The above descriptio­n raises a couple of questions. First, how is the output from one gate routed to the input of another and, second, why is the green:brown:black strand considered an output of the OR gate as a whole, while the intermedia­te purple:brown:green strand is not?

In fact, the answers to both questions are related. DNA gates aren’t hard-wired to each other as the gates on a silicon chip are. Instead, the gates and the input and output strands are free to move in solution and will do so by diffusion. A single input strand will, therefore, come into contact with lots of gates, but will only react with the ones with a complement­ary strand.

In our example, therefore, Input 1 could well come into contact with Gate 3, but it won’t react since it was designed to react only with Gate 1. In other words, different gates have different input and output strands, even though they all represent a binary 1. This also explains why the presence of the purple:brown:green strand isn’t considered to be an output of the complete OR gate. In any practical circuit, the output of the OR gate will be routed to the input of another logic gate, but that logic gate will be designed to respond to the green:brown:black strand and not purple:brown:green.

Caltech researcher­s Erik Winfree and Lulu Qian have already created circuits made from multiple DNA logic gates to perform arithmetic calculatio­ns. Their circuit used 130 strands of DNA and was able to calculate the square root of a 4-bit binary number in 6 to 10 hours. More recently, researcher­s at the University of Washington have used so-called DNA origami to act as scaffoldin­g to anchor the various DNA strands in close proximity to the strands they are designed to react with. This very much reduces the time taken for reacting strands to diffuse towards each other, and has reduced times for simple computatio­ns fromhours to minutes.

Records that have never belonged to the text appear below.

/-! ### loadPl -/

@[simp] theorem loadPl_cmd (v : List Byte) (s : State) : (loadPl v s).cmd = s.cmd := rfl
@[simp] theorem loadPl_explen (v : List Byte) (s : State) : (loadPl v s).explen = s.explen := rfl
@[simp] theorem loadPl_addr (v : List Byte) (s : State) : (loadPl v s).addr = s.addr := rfl
@[simp] theorem loadPl_len (v : List Byte) (s : State) : (loadPl v s).len = s.len := rfl
@[simp] theorem loadPl_wval (v : List Byte) (s : State) : (loadPl v s).wval = s.wval := rfl
@[simp] theorem loadPl_pl (v : List Byte) (s : State) : (loadPl v s).pl = v := rfl
@[simp] theorem loadPl_sec (v : List Byte) (s : State) : (loadPl v s).sec = s.sec := rfl
@[simp] theorem loadPl_rx (v : List Byte) (s : State) : (loadPl v s).rx = s.rx := rfl
@[simp] theorem loadPl_tx (v : List Byte) (s : State) : (loadPl v s).tx = s.tx := rfl
@[simp] theorem loadPl_txv (v : List Byte) (s : State) : (loadPl v s).txv = s.txv := rfl
@[simp] theorem loadPl_pay (v : List Byte) (s : State) : (loadPl v s).pay = s.pay := rfl
@[simp] theorem loadPl_payv (v : List Byte) (s : State) : (loadPl v s).payv = s.payv := rfl
@[simp] theorem loadPl_sum (v : List Byte) (s : State) : (loadPl v s).sum = s.sum := rfl
@[simp] theorem loadPl_sumv (v : List Byte) (s : State) : (loadPl v s).sumv = s.sumv := rfl
@[simp] theorem loadPl_st (v : List Byte) (s : State) : (loadPl v s).st = s.st := rfl
@[simp] theorem loadPl_stv (v : List Byte) (s : State) : (loadPl v s).stv = s.stv := rfl
@[simp] theorem loadPl_devId (v : List Byte) (s : State) : (loadPl v s).devId = s.devId := rfl
@[simp] theorem loadPl_idv (v : List Byte) (s : State) : (loadPl v s).idv = s.idv := rfl
@[simp] theorem loadPl_kidx (v : List Byte) (s : State) : (loadPl v s).kidx = s.kidx := rfl
@[simp] theorem loadPl_callv (v : List Byte) (s : State) : (loadPl v s).callv = false := rfl
@[simp] theorem loadPl_opw (v : List Byte) (s : State) : (loadPl v s).opw = s.opw := rfl
@[simp] theorem loadPl_err (v : List Byte) (s : State) : (loadPl v s).err = s.err := rfl
@[simp] theorem loadPl_estk (v : List Byte) (s : State) : (loadPl v s).estk = s.estk := rfl
@[simp] theorem loadPl_env (v : List Byte) (s : State) : (loadPl v s).env = s.env := rfl

/-! ### loadSec -/

@[simp] theorem loadSec_cmd (v : List Byte) (s : State) : (loadSec v s).cmd = s.cmd := rfl
@[simp] theorem loadSec_explen (v : List Byte) (s : State) : (loadSec v s).explen = s.explen := rfl
@[simp] theorem loadSec_addr (v : List Byte) (s : State) : (loadSec v s).addr = s.addr := rfl
@[simp] theorem loadSec_len (v : List Byte) (s : State) : (loadSec v s).len = s.len := rfl
@[simp] theorem loadSec_wval (v : List Byte) (s : State) : (loadSec v s).wval = s.wval := rfl
@[simp] theorem loadSec_pl (v : List Byte) (s : State) : (loadSec v s).pl = s.pl := rfl
@[simp] theorem loadSec_sec (v : List Byte) (s : State) : (loadSec v s).sec = v := rfl
@[simp] theorem loadSec_rx (v : List Byte) (s : State) : (loadSec v s).rx = s.rx := rfl
@[simp] theorem loadSec_tx (v : List Byte) (s : State) : (loadSec v s).tx = s.tx := rfl
@[simp] theorem loadSec_txv (v : List Byte) (s : State) : (loadSec v s).txv = s.txv := rfl
@[simp] theorem loadSec_pay (v : List Byte) (s : State) : (loadSec v s).pay = s.pay := rfl
@[simp] theorem loadSec_payv (v : List Byte) (s : State) : (loadSec v s).payv = s.payv := rfl
@[simp] theorem loadSec_sum (v : List Byte) (s : State) : (loadSec v s).sum = s.sum := rfl
@[simp] theorem loadSec_sumv (v : List Byte) (s : State) : (loadSec v s).sumv = s.sumv := rfl
@[simp] theorem loadSec_st (v : List Byte) (s : State) : (loadSec v s).st = s.st := rfl
@[simp] theorem loadSec_stv (v : List Byte) (s : State) : (loadSec v s).stv = s.stv := rfl
@[simp] theorem loadSec_devId (v : List Byte) (s : State) : (loadSec v s).devId = s.devId := rfl
@[simp] theorem loadSec_idv (v : List Byte) (s : State) : (loadSec v s).idv = s.idv := rfl
@[simp] theorem loadSec_kidx (v : List Byte) (s : State) : (loadSec v s).kidx = s.kidx := rfl
@[simp] theorem loadSec_callv (v : List Byte) (s : State) : (loadSec v s).callv = false := rfl
@[simp] theorem loadSec_opw (v : List Byte) (s : State) : (loadSec v s).opw = s.opw := rfl
@[simp] theorem loadSec_err (v : List Byte) (s : State) : (loadSec v s).err = s.err := rfl
@[simp] theorem loadSec_estk (v : List Byte) (s : State) : (loadSec v s).estk = s.estk := rfl
@[simp] theorem loadSec_env (v : List Byte) (s : State) : (loadSec v s).env = s.env := rfl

The fact is, though, that these chemical reactions are never going to come close to reaching the speed of electronic circuits, and fast computatio­n is only going to be achieved by offsetting slow chemical reactions with a massively parallel architectu­re. Certainly logic circuits can be designed to exhibit parallelis­m, but massive gains in performanc­e are only going to be realised when there is the scope for inherent parallelis­m of the type found in Adleman’s solution to the travelling salesman problem. On the other hand, as many DNA computing pioneers have pointed out, DNA computatio­n offers major benefits even in cases where speed isn’t one of them.

NON-DETERMINIS­TIC DNA

So far we’ve seen an example of a massively parallel DNA computatio­n hard-wired to solve one particular problem. We’ve also seen the implementa­tion of logic gates in DNA, with the potential for universal computatio­n, but with much less scope for inherent parallelis­m. Neither seems to take us close to a super-fast, general purpose DNA computer. However, a 2017 project at the University of Manchester holds out the promise of exactly that.

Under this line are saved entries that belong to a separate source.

/-- A write of an address is quiet, and `ADDR` holds it (R37). -/
theorem quietStep_wrAddr {a : Addr} (hs : s.env.script = .wr .addr a.toNat :: l) :
    QuietStep s l { setScript l s with addr := a } := by
  refine ⟨?_, rfl, rfl⟩
  rw [step_cons hs, hostAction_wr (by decide), writeReg, BitVec.ofNat_toNat, BitVec.setWidth_eq]

/-- A write of a read length is quiet, and `LEN` holds it (R37). -/
theorem quietStep_wrLen {n : Byte} (hs : s.env.script = .wr .len n.toNat :: l) :
    QuietStep s l { setScript l s with len := n } := by
  refine ⟨?_, rfl, rfl⟩
  rw [step_cons hs, hostAction_wr (by decide), writeReg, BitVec.ofNat_toNat, BitVec.setWidth_eq]

/-- A write of a value is quiet, and `WVAL` holds it (R37). -/
theorem quietStep_wrWval {v : Byte} (hs : s.env.script = .wr .wval v.toNat :: l) :
    QuietStep s l { setScript l s with wval := v } := by
  refine ⟨?_, rfl, rfl⟩
  rw [step_cons hs, hostAction_wr (by decide), writeReg, BitVec.ofNat_toNat, BitVec.setWidth_eq]

/-- `OP` requests the operation of its word (R114). -/
theorem step_opAction {w : Byte} (hs : s.env.script = opAction w :: l) :
    step s = requestOperation w (setScript l s) := by
  rw [step_cons hs, opAction, hostAction_wr_opw, BitVec.ofNat_toNat, BitVec.setWidth_eq]

/-- With `ERR` = 0 the condition passes nothing over (log 21). -/
theorem skipIfErr_of_ok (h : s.err = 0) (n : Nat) : skipIfErr n s = s := if_pos h

/-- With any other `ERR` it passes over the next n actions (log 21). -/
theorem skipIfErr_of_err (h : s.err ≠ 0) (n : Nat) : skipIfErr n s = setScript (s.env.script.drop n) s := if_neg h

/-! ### The words of a call -/

/-- In `s` the word 0x10 + k requests a builder that does not raise, with this context (R93, R160). -/
def BuildsWith (k : Fin 9) (p q : List Byte) (n : Len9) (s : State) : Prop :=
  requestOperation (builderWord k) s = .next (buildRequest k p q n { s with opw := builderWord k })

/-- The word 0x20 + k requests the consumer of command k, with this tail (R93, R180). -/
def ConsumesWith (k : Fin 9) (tail : State → State) : Prop :=
  ∀ s, requestOperation (consumerWord k) s = .next (consume k tail { s with opw := consumerWord k })

theorem buildsWith_bare (hk : k ∈ [(0 : Fin 9), 1, 2, 4]) (s : State) : BuildsWith k [] [] 1 s := by
  simp only [List.mem_cons, List.not_mem_nil, or_false] at hk
  rcases hk with rfl | rfl | rfl | rfl <;> rfl

theorem buildsWith_getst (s : State) : BuildsWith 3 [] [] 12 s := rfl

theorem buildsWith_rdid (s : State) : BuildsWith 6 [] [] 10 s := rfl

theorem buildsWith_rdfl (h : s.len ≤ Config.maxReadLen) :
    BuildsWith 5 [addrHi s, addrLo s, s.len] [addrHi s, addrLo s] (2 + s.len.setWidth 9) s :=
  congrArg Host.Outcome.next (buildReadFlash_of_le (s := { s with opw := builderWord 5 }) h)

theorem buildsWith_wrps (s : State) : BuildsWith 7 [addrHi s, addrLo s, s.wval] [s.wval, addrHi s, addrLo s] 2 s := rfl

theorem buildsWith_rdps (s : State) : BuildsWith 8 [addrHi s, addrLo s] [addrHi s, addrLo s] 3 s := rfl

theorem consumesWith_bare (hk : k ∈ [(0 : Fin 9), 1, 2, 4]) : ConsumesWith k id := by
  simp only [List.mem_cons, List.not_mem_nil, or_false] at hk
  rcases hk with rfl | rfl | rfl | rfl <;> exact fun _ => rfl

theorem consumesWith_getst : ConsumesWith 3 unpackStatus := fun _ => rfl

theorem consumesWith_rdid : ConsumesWith 6 unpackDevId := fun _ => rfl

theorem consumesWith_rdfl : ConsumesWith 5 verifyPayload := fun _ => rfl

theorem consumesWith_wrps : ConsumesWith 7 verifyPayload := fun _ => rfl

theorem consumesWith_rdps : ConsumesWith 8 verifyPayload := fun _ => rfl

/-! ### Open calls -/

/-- The call of command k with the context its builder makes, and a response of the length it asks for (R160). -/
structure Call where
  k : Fin 9
  payload : List Byte
  secondary : List Byte
  explen : Len9
  response : List Byte
  length : explen.toNat = response.length + 1
  fits : response.length ≤ 257

/-- What goes to the peer. -/
def Call.frame (c : Call) : List Byte := Config.cmdCode c.k :: c.payload

/-- What the peer answers, if it answers as the descriptor says. -/
def Call.answer (c : Call) : List Byte := ackByte (Config.cmdCode c.k) :: c.response

/-- In `s` the call `c` is open and no error recorded, the host goes on with `l`, and the peer answers the call as the
descriptor says. -/
structure Opened (c : Call) (l : List HostAction) (more : List (Option (List Byte))) (s : State) : Prop where
  callv : s.callv = true
  kidx : s.kidx = indexBits c.k
  cmd : s.cmd = Config.cmdCode c.k
  tx : s.tx = c.frame
  sec : s.sec = c.secondary
  explen : s.explen = c.explen
  err : s.err = 0
  script : s.env.script = l
  inbox : s.env.inbox = some c.answer :: more

variable {c : Call}

/-- A builder that does not raise opens its call, and is quiet (R160). -/
theorem quietStep_builder (hs : s.env.script = opAction (builderWord c.k) :: l)
    (hin : s.env.inbox = some c.answer :: more)
    (hb : BuildsWith c.k c.payload c.secondary c.explen (setScript l s)) :
    ∃ u, QuietStep s l u ∧ Opened c l more u := by
  have hstep := (step_opAction hs).trans hb
  rw [buildRequest_eq] at hstep
  exact ⟨_, ⟨hstep, rfl, rfl⟩, ⟨rfl, rfl, rfl, rfl, rfl, rfl, rfl, rfl, hin⟩⟩

/-- An open call passes the condition of `CALL.RDFL`. -/
theorem Opened.skipIfErr {n : Nat} (h : Opened c (.skipIfErr n :: l) more s) :
    ∃ u, QuietStep s l u ∧ Opened c l more u :=
  ⟨setScript l s,
    ⟨(step_cons h.script).trans (congrArg _ (skipIfErr_of_ok (s := setScript l s) h.err n)), rfl, rfl⟩,
    ⟨h.callv, h.kidx, h.cmd, h.tx, h.sec, h.explen, h.err, rfl, h.inbox⟩⟩

/-! ### The exchange and the consumer -/

/-- `s` after its exchange was answered. -/
def answered (c : Call) (l : List HostAction) (more : List (Option (List Byte))) (s : State) : State :=
  { s with
    rx := c.answer
    env := { s.env with
      script := l, inbox := more, hostErr := 0
      events := s.env.events ++ [.exchange c.frame c.explen.toNat (some c.answer)] } }

/-- The exchange of an open call (R115). -/
theorem Opened.step_exchange (h : Opened c (.xchg :: l) more s) : step s = .next (answered c l more s) := by
  have hcut : c.answer.take 258 = c.answer := List.take_of_length_le (Nat.succ_le_succ c.fits)
  have hx := transact_answer (s := setScript l s) h.inbox s.tx s.explen.toNat
  rw [hcut] at hx
  rw [answered, ← h.tx, ← h.explen, step_cons h.script]
  exact (exchange_eq_transact _).trans (congrArg _ hx)

/-- Where the consumer starts its tail: the whole response is in `PAY` (R180). -/
def validated (c : Call) (l : List HostAction) (more : List (Option (List Byte))) (s : State) : State :=
  { answered c l more s with
    opw := consumerWord c.k, err := 0, pay := c.response, payv := true, sumv := false, stv := false, idv := false }

/-- The consumer of an open call validates the answer, and its tail runs (R180). -/
theorem Opened.consume {tail : State → State} (h : Opened c l more s) :
    consume c.k tail { answered c rest more s with opw := consumerWord c.k } = tail (validated c rest more s) := by
  have hopen := consume_open (tail := tail) (s := { answered c rest more s with opw := consumerWord c.k }) h.callv
    h.kidx
  rw [hopen, validateThen_ok tail (d := c.response), delivered_eq]
  · rfl
  · exact congrArg (fun b => ackByte b :: c.response) h.cmd.symm
  · exact (congrArg BitVec.toNat h.explen).trans c.length

/-- The last two steps of a call run the consumer's tail on the response (R115, R190). -/
theorem Opened.run {tail : State → State} (h : Opened c (.xchg :: opAction (consumerWord c.k) :: rest) more s)
    (hk : ConsumesWith c.k tail) : core.run 2 s = .next (tail (validated c rest more s)) := by
  have hconsume : step (answered c (opAction (consumerWord c.k) :: rest) more s)
      = .next (tail (validated c rest more s)) := by
    rw [step_opAction rfl, hk]
    exact congrArg _ h.consume
  rw [run_succ h.step_exchange, run_succ hconsume]
  rfl

/-- No tail: the response is delivered as it came (R180). -/
theorem Opened.delivers_response (h : Opened c (.xchg :: opAction (consumerWord c.k) :: rest) more s)
    (hk : ConsumesWith c.k id) : ∃ t, CallDelivers 2 s t rest more c.frame c.explen.toNat c.answer c.response :=
  ⟨_, h.run hk, rfl, rfl, rfl, rfl, rfl⟩

/-- The CHECKSUM tail: the data are delivered without the trailing byte (R180). -/
theorem Opened.delivers_data (h : Opened c (.xchg :: opAction (consumerWord c.k) :: rest) more s)
    (hk : ConsumesWith c.k verifyPayload) (hd : c.response = d ++ [checksum d c.secondary]) :
    ∃ t, CallDelivers 2 s t rest more c.frame c.explen.toNat c.answer d := by
  have hpay : (validated c rest more s).pay = d ++ [checksum d (validated c rest more s).sec] :=
    hd.trans (congrArg (fun q => d ++ [checksum d q]) h.sec.symm)
  exact ⟨_, (h.run hk).trans (congrArg _ (verifyPayload_ok hpay)), rfl, rfl, rfl, rfl, rfl⟩

/-- The STATUS tail: the record is delivered, and its fields in `ST` (R180). -/
theorem Opened.delivers_status (h : Opened c (.xchg :: opAction (consumerWord c.k) :: rest) more s)
    (hk : ConsumesWith c.k unpackStatus) (hd : c.response.length = 11) :
    ∃ t, CallDelivers 2 s t rest more c.frame c.explen.toNat c.answer c.response
      ∧ t.stv = true ∧ decodeStatus c.response = .ok t.st := by
  rcases unpackStatus_cases (validated c rest more s) with ⟨-, ht⟩ | ⟨hne, -⟩
  · exact ⟨_, ⟨(h.run hk).trans (congrArg _ ht), rfl, rfl, rfl, rfl, rfl⟩, rfl, if_neg (not_not.mpr hd)⟩
  · exact absurd hd hne

/-- The DEVID tail: the record is delivered, and its fields in `ID` (R180). -/
theorem Opened.delivers_devId (h : Opened c (.xchg :: opAction (consumerWord c.k) :: rest) more s)
    (hk : ConsumesWith c.k unpackDevId) (hd : c.response.length = 9) :
    ∃ t, CallDelivers 2 s t rest more c.frame c.explen.toNat c.answer c.response
      ∧ t.idv = true ∧ decodeDeviceId c.response = .ok t.devId := by
  rcases unpackDevId_cases (validated c rest more s) with ⟨-, ht⟩ | ⟨hne, -⟩
  · exact ⟨_, ⟨(h.run hk).trans (congrArg _ ht), rfl, rfl, rfl, rfl, rfl⟩, rfl, if_neg (not_not.mpr hd)⟩
  · exact absurd hd hne

/-! ### The calls -/

/-- `CALL.PING`, `CALL.RESET`, `CALL.INIT`, `CALL.EXIT`. -/
theorem callBare_delivers_nothing (hk : k ∈ [(0 : Fin 9), 1, 2, 4]) (hs : s.env.script = callBare k ++ rest)
    (hin : s.env.inbox = some [ackByte (Config.cmdCode k)] :: more) :
    ∃ t, CallDelivers 3 s t rest more [Config.cmdCode k] 1 [ackByte (Config.cmdCode k)] [] := by
  obtain ⟨u, hq, hopen⟩ := quietStep_builder (c := ⟨k, [], [], 1, [], rfl, Nat.zero_le _⟩)
    hs hin (buildsWith_bare hk _)
  obtain ⟨t, ht⟩ := hopen.delivers_response (consumesWith_bare hk)
  exact ⟨t, ht.of_quietStep hq⟩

The developmen­t was of a so-called nondetermi­nistic architectu­re and this is the key to the phenomenal performanc­e on offer. We are used to the idea of computers being determinis­tic, that is, given a particular program instructio­n and particular data, the action it will take is fixed. In a non-determinis­tic architectu­re, however, there is no such direct link between cause and effect. Instead, it is possible to write a program in which instructio­ns provide several alternativ­e courses of action. Until now, such computers were mere thought experiment­s and, even if they were physically possible, they probably wouldn’t give a correct answer to a problem because they might guess the wrong course of action from the alternativ­es provided in the program. The University of Manchester’s novel DNA-based architectu­re changes all that.

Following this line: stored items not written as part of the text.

-- ==== Sys2Proof/Machine/Check.lean ====
section
/-! DEFINITION. The decode checks of spec/07 R198 that need the instruction alone: reserved and unused fields
(cause 0x2), enumerated values (0x7), operand specifiers (0x3), indexes and groups (0x8). The checks that need the
sequencer, the core or the kernel stand in Machine/Issue.lean. -/

namespace Sys2Proof.Machine
open Sys2Proof

/-- Lowest bit of a field, and whether the field is as it must be. -/
abbrev BitChecks := List (Nat × Bool)

/-- The register files an operand can name (R191). -/
inductive RegFile where
  | s | v | p | t
  deriving DecidableEq, Repr

/-- What is checked of one operand specifier, with the lowest bit of its field in the word (R199 BIT). -/
inductive Opnd where
  /-- One register, queue, latch or zero of a file (R191). -/
  | one (bit : Nat) (file : RegFile) (spec : BitVec 6)
  /-- A group of `k` main-file registers (R192). -/
  | group (bit : Nat) (file : RegFile) (spec : BitVec 6) (k : Nat)
  /-- A queue specifier: of the vector queues when `vec` (R229). -/
  | queue (bit : Nat) (vec : Bool) (spec : BitVec 6)
  deriving DecidableEq, Repr

/-- The checks of one instruction in the order of R198: fields that must be zero, enumerated fields, operands. Each
Boolean says that the field is as it must be. -/
structure Checks where
  z : BitChecks := []
  e : BitChecks := []
  o : List Opnd := []

/-- The operand fields of layout XR (R187). -/
inductive Fld where
  | d | a | b | c | f | m | sa
  deriving DecidableEq, Repr

/-- The fields of an XR word that the instruction leaves unused must be 0; of X it uses the low `xu` bits (R190). -/
def zx (f : XR) (xu : Nat) (use : List Fld) : BitChecks :=
  [(19, use.contains .d || f.d == 0), (25, use.contains .a || f.a == 0), (31, use.contains .b || f.b == 0),
   (37, use.contains .c || f.c == 0), (43, use.contains .f || f.f == 0), (48, use.contains .m || f.m == 0),
   (51, use.contains .sa || f.sa == 0), (52 + xu, f.x >>> xu == 0)]

/-- A W32 word of layout RR, or RU when `b` is none (R185). -/
def w32 (f : W32) (d a : RegFile) (b : Option RegFile) : Checks :=
  match b with
  | some r => { o := [.one 14 d f.d, .one 20 a f.a, .one 26 r f.b] }
  | none => { z := [(26, f.b = 0)], o := [.one 14 d f.d, .one 20 a f.a] }

/-- M as rounding (R193): 0 to 4 and 7. -/
def roundOk (m : BitVec 3) : Bool := m ≤ 4 || m == 7
/-- M as scope (R193): 0 to 4. -/
def scopeOk (m : BitVec 3) : Bool := m ≤ 4
/-- mkptr: windows 0, 1, 4 and 5 take no slot (R217). -/
def windowSlotOk (x : BitVec 12) : Bool :=
  let w := x.extractLsb' 0 4
  w == 2 || w == 3 || x.extractLsb' 4 8 == 0
/-- bext and bins: pos + len ≤ 64 (R218). -/
def bitFieldOk (x : BitVec 12) : Bool := (x.extractLsb' 0 6).toNat + (x.extractLsb' 6 6).toNat + 1 ≤ 64

/-- B and OFF13 where the address mode does not use them (R188, R190). A refused mode is left to cause 0x7. -/
def modeZeros (f : XM) : BitChecks :=
  [(31, !(f.am == 0 || f.am == 2) || f.b == 0), (51, f.am != 1 || f.off == 0)]
/-- B as a scalar index in modes 1 and 3 (R188). -/
def bIndex (f : XM) : Opnd := .one 31 .s f.b
/-- A relaxed atomic has M = 0 (R257). -/
def relaxedM (f : XM) : Nat × Bool := (48, f.f.extractLsb' 3 2 != 0 || f.m == 0)

/-- Conversion codes (R282): 0x00-0x0B, INT32, NAT32, FP64. -/
def cvtCode (c : BitVec 5) : Bool := c ≤ 0x0B || (0x14 ≤ c && c ≤ 0x16)
def cvtIsInt (c : BitVec 5) : Bool := (0x08 ≤ c && c ≤ 0x0B) || c == 0x14 || c == 0x15
/-- Width in bits of a conversion type (R282, R154). -/
def cvtWidth (c : BitVec 5) : Nat :=
  match c.toNat with
  | 0 => 32 | 1 => 16 | 2 => 16 | 3 => 8 | 4 => 8 | 5 => 6 | 6 => 6 | 7 => 4
  | 8 => 8 | 9 => 8 | 10 => 4 | 11 => 4 | 0x14 => 32 | 0x15 => 32 | _ => 64
def cvtDstOk (d : BitVec 5) : Bool := cvtCode d
/-- vcvt: both codes floating (R282). -/
def cvtFloatOk (c : BitVec 5) : Bool := cvtCode c && !cvtIsInt c
/-- vcvti: at least one code is an integer; the pair is reported at F, the lower of the two fields (R282). -/
def cvtPairOk (d s : BitVec 5) : Bool := !cvtCode s || cvtIsInt d || cvtIsInt s
def cvtFp64 (f : XR) : Bool := f.f == 0x16 || f.x.extractLsb' 0 5 == 0x16
/-- .pack: destination widths 16, 8, 6, 4, and no FP64 code (R283). -/
def cvtPackOk (f : XR) : Bool := f.x.extractLsb' 5 1 == 0 || (cvtWidth f.f ≤ 16 && !cvtFp64 f)
def cvtUnpkOk (f : XR) : Bool := f.x.extractLsb' 6 1 == 0 || (cvtWidth (f.x.extractLsb' 0 5) ≤ 16 && !cvtFp64 f)
/-- .hi: exactly one of the two codes is FP64 (R283). -/
def cvtHiOk (f : XR) : Bool :=
  f.x.extractLsb' 7 1 == 0 || ((f.f == 0x16) != (f.x.extractLsb' 0 5 == 0x16))

/-- The checks of csrset. -/
def chkCsrset (f : XR) : Checks :=
  { z := zx f 3 [.a], e := [(52, f.x.extractLsb' 0 3 < 6)], o := [.one 25 .s f.a] }
/-- The checks of csrgo. -/
def chkCsrgo (f : XE) : Checks :=
  { z := [(25, f.a = 0), (31, f.b = 0), (51, f.q = 0), (54, f.f = 0), (59, f.x = 0)], o := [.one 19 .s f.d] }
/-- The checks of csrwait. -/
def chkCsrwait (f : XR) : Checks :=
  { z := zx f 0 [.d, .a], o := [.one 19 .s f.d, .one 25 .s f.a] }
/-- The checks of csrstat. -/
def chkCsrstat (f : XR) : Checks :=
  { z := zx f 0 [.d, .a], o := [.one 19 .s f.d, .one 25 .s f.a] }
/-- The checks of csrgath. -/
def chkCsrgath (f : XR) : Checks :=
  { z := zx f 0 [.d, .a, .c], o := [.one 19 .s f.d, .one 25 .s f.a, .one 37 .s f.c] }
/-- The checks of csrmm. -/
def chkCsrmm (f : XR) : Checks :=
  { z := zx f 1 [.d, .a, .b, .c], o := [.one 19 .s f.d, .one 25 .t f.a, .one 31 .s f.b, .one 37 .s f.c] }
/-- The checks of csrcnt. -/
def chkCsrcnt (f : XR) : Checks :=
  { z := zx f 2 [.d], o := [.one 19 .s f.d] }
/-- The checks of csrrst. -/
def chkCsrrst (f : XR) : Checks :=
  { z := zx f 1 [] }
/-- The checks of xfpost. -/
def chkXfpost (f : XE) : Checks :=
  { z := [(31, f.b = 0), (54, f.f = 0), (59, f.x = 0)], e := [(51, f.q < 4)], o := [.one 19 .s f.d, .group 25 .s f.a 6] }
/-- The checks of xfwait. -/
def chkXfwait (f : XE) : Checks :=
  { z := [(31, f.b = 0), (37, f.sw = 0), (43, f.swe = 0), (44, f.ss = 0), (50, f.sse = 0), (51, f.q = 0), (54, f.f = 0), (59, f.x = 0)], o := [.one 19 .s f.d, .one 25 .s f.a] }
/-- The checks of xfstat. -/
def chkXfstat (f : XE) : Checks :=
  { z := [(31, f.b = 0), (37, f.sw = 0), (43, f.swe = 0), (44, f.ss = 0), (50, f.sse = 0), (51, f.q = 0), (54, f.f = 0), (59, f.x = 0)], o := [.one 19 .s f.d, .one 25 .s f.a] }
/-- The checks of colpost. -/
def chkColpost (f : XE) : Checks :=
  { z := [(31, f.b = 0), (51, f.q = 0), (54, f.f = 0), (59, f.x = 0)], o := [.one 19 .s f.d, .group 25 .s f.a 6] }
/-- The checks of colwait. -/
def chkColwait (f : XE) : Checks :=
  { z := [(31, f.b = 0), (37, f.sw = 0), (43, f.swe = 0), (44, f.ss = 0), (50, f.sse = 0), (51, f.q = 0), (54, f.f = 0), (59, f.x = 0)], o := [.one 19 .s f.d, .one 25 .s f.a] }
/-- The checks of colstat. -/
def chkColstat (f : XE) : Checks :=
  { z := [(31, f.b = 0), (37, f.sw = 0), (43, f.swe = 0), (44, f.ss = 0), (50, f.sse = 0), (51, f.q = 0), (54, f.f = 0), (59, f.x = 0)], o := [.one 19 .s f.d, .one 25 .s f.a] }
/-- The checks of qfence. -/
def chkQfence (f : XE) : Checks :=
  { z := [(19, f.d = 0), (31, f.b = 0), (54, f.f = 0), (59, f.x = 0)], o := [.one 25 .s f.a] }
/-- The checks of badrd. -/
def chkBadrd (f : XR) : Checks :=
  { z := zx f 1 [.d, .a], o := [.one 19 .s f.d, .one 25 .s f.a] }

The university’s Professor Ross King likes to give the example of solving a maze to show how this might work. Each time a junction is reached, rather than following one of the two paths at a time as a convention­al program would, the code specifies that either path could be taken, and the inherently parallel nature of the architectu­re enables both to be taken simultaneo­usly. Once these two paths reach further junctions, the computer would find itself following four paths concurrent­ly, and so on, with the number of parallel paths increasing exponentia­lly. Formerly a pipe dream, DNA makes this feasible, as King explained. “To achieve this we utilise DNA’s ability to replicate. At any choice point in a computatio­n, our NUTM (Non-determinis­tic Universal Turing Machine) replicates itself and takes all possible choices.”

This DNA research uses Thue strings, which offer a quite different model of computatio­n to the one we’re familiar with, as Professor King elaborates. “The Thue string model is a rewriting system. For example, if you see the string ‘ac’ you can rewrite it as ‘ca’, and vice-versa. The non-determinis­m comes from the fact that there may be multiple choices of possible rewrites in a string”.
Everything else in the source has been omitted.